[Stored data entries]

-- ==== Sys2Proof/Machine/Orchestrator.lean ====
section
/-! DEFINITION. The transaction orchestrator: the micro-programs and the meanings of READ_T, READ_RH, READ_UREG,
WRITE_UREG and SOFT_RESET (43_orchestrator.md R220 to R238). Every `Err(e)` ends the operation with `finish(e)`
(R222). -/

namespace Sys2Proof.Machine

/-- The rule for a converted value: `RES_VAL <- v; finish(NONE_ERR)` (R230, R231). -/
def storeValue (v : FBits) (s : State) : State := { s with resVal := some v }.finish .noneErr

/-- The rule for a user-register byte: `RES_UREG <- u; finish(NONE_ERR)` (R233). -/
def storeUreg (u : Byte) (s : State) : State := { s with resUreg := some u }.finish .noneErr

/-- `PROG(READ_T)` (R225). -/
def progReadT (n : Nat) : Option Micro :=
  match n with
  | 0 => some fun a => measTx .temp a 1#5 State.finish
  | 1 => some fun a => measDelay .temp a 2#5
  | 2 => some fun a => measRx .temp a storeValue State.finish
  | _ => none

/-- `PROG(READ_RH)` (R225). -/
def progReadRh (n : Nat) : Option Micro :=
  match n with
  | 0 => some fun a => measTx .hum a 1#5 State.finish
  | 1 => some fun a => measDelay .hum a 2#5
  | 2 => some fun a => measRx .hum a storeValue State.finish
  | _ => none

/-- `PROG(READ_UREG)` (R225). -/
def progReadUreg (n : Nat) : Option Micro :=
  match n with
  | 0 => some fun a => ureadTx a 1#5 State.finish
  | 1 => some fun a => ureadRx a storeUreg State.finish
  | _ => none

/-- `PROG(WRITE_UREG)` (R225): the payload is `WPAYLOAD`, as given (R38, R236). -/
def progWriteUreg (n : Nat) : Option Micro :=
  match n with
  | 0 => some fun a s => readReg s.wpayload (fun p => uwrite p a (State.finish .noneErr) State.finish s) s
  | _ => none

/-- `PROG(SOFT_RESET)` (R225): transmit only, no receive and no wait (R238). -/
def progSoftReset (n : Nat) : Option Micro :=
  match n with
  | 0 => some fun a => txCommand .softReset a (State.finish .noneErr) State.finish
  | _ => none

/-- READ_T (R230). -/
def execReadT (s : State) : Outcome := hostOperation .readT (State.begin .readT none) progReadT s

/-- READ_RH (R231). -/
def execReadRh (s : State) : Outcome := hostOperation .readRh (State.begin .readRh none) progReadRh s

/-- READ_UREG (R233). -/
def execReadUreg (s : State) : Outcome := hostOperation .readUreg (State.begin .readUreg none) progReadUreg s

/-- WRITE_UREG p (R236): `start` latches the operand; the micro-step sends the latched byte. -/
def execWriteUreg (imm8 : Byte) (s : State) : Outcome :=
  hostOperation .writeUreg (State.begin .writeUreg (some imm8)) progWriteUreg s

/-- SOFT_RESET (R238): it resets the sensor, not the core (R343). -/
def execSoftReset (s : State) : Outcome := hostOperation .softReset (State.begin .softReset none) progSoftReset s

end Sys2Proof.Machine
end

What you should do =
Please copy, word for word, every line from the first line of the records through the line containing "def storeValue (v", with both of those lines included and nothing else.

Task output =
-- ==== Sys2Proof/Machine/Orchestrator.lean ====
section
/-! DEFINITION. The transaction orchestrator: the micro-programs and the meanings of READ_T, READ_RH, READ_UREG,
WRITE_UREG and SOFT_RESET (43_orchestrator.md R220 to R238). Every `Err(e)` ends the operation with `finish(e)`
(R222). -/

namespace Sys2Proof.Machine

/-- The rule for a converted value: `RES_VAL <- v; finish(NONE_ERR)` (R230, R231). -/
def storeValue (v : FBits) (s : State) : State := { s with resVal := some v }.finish .noneErr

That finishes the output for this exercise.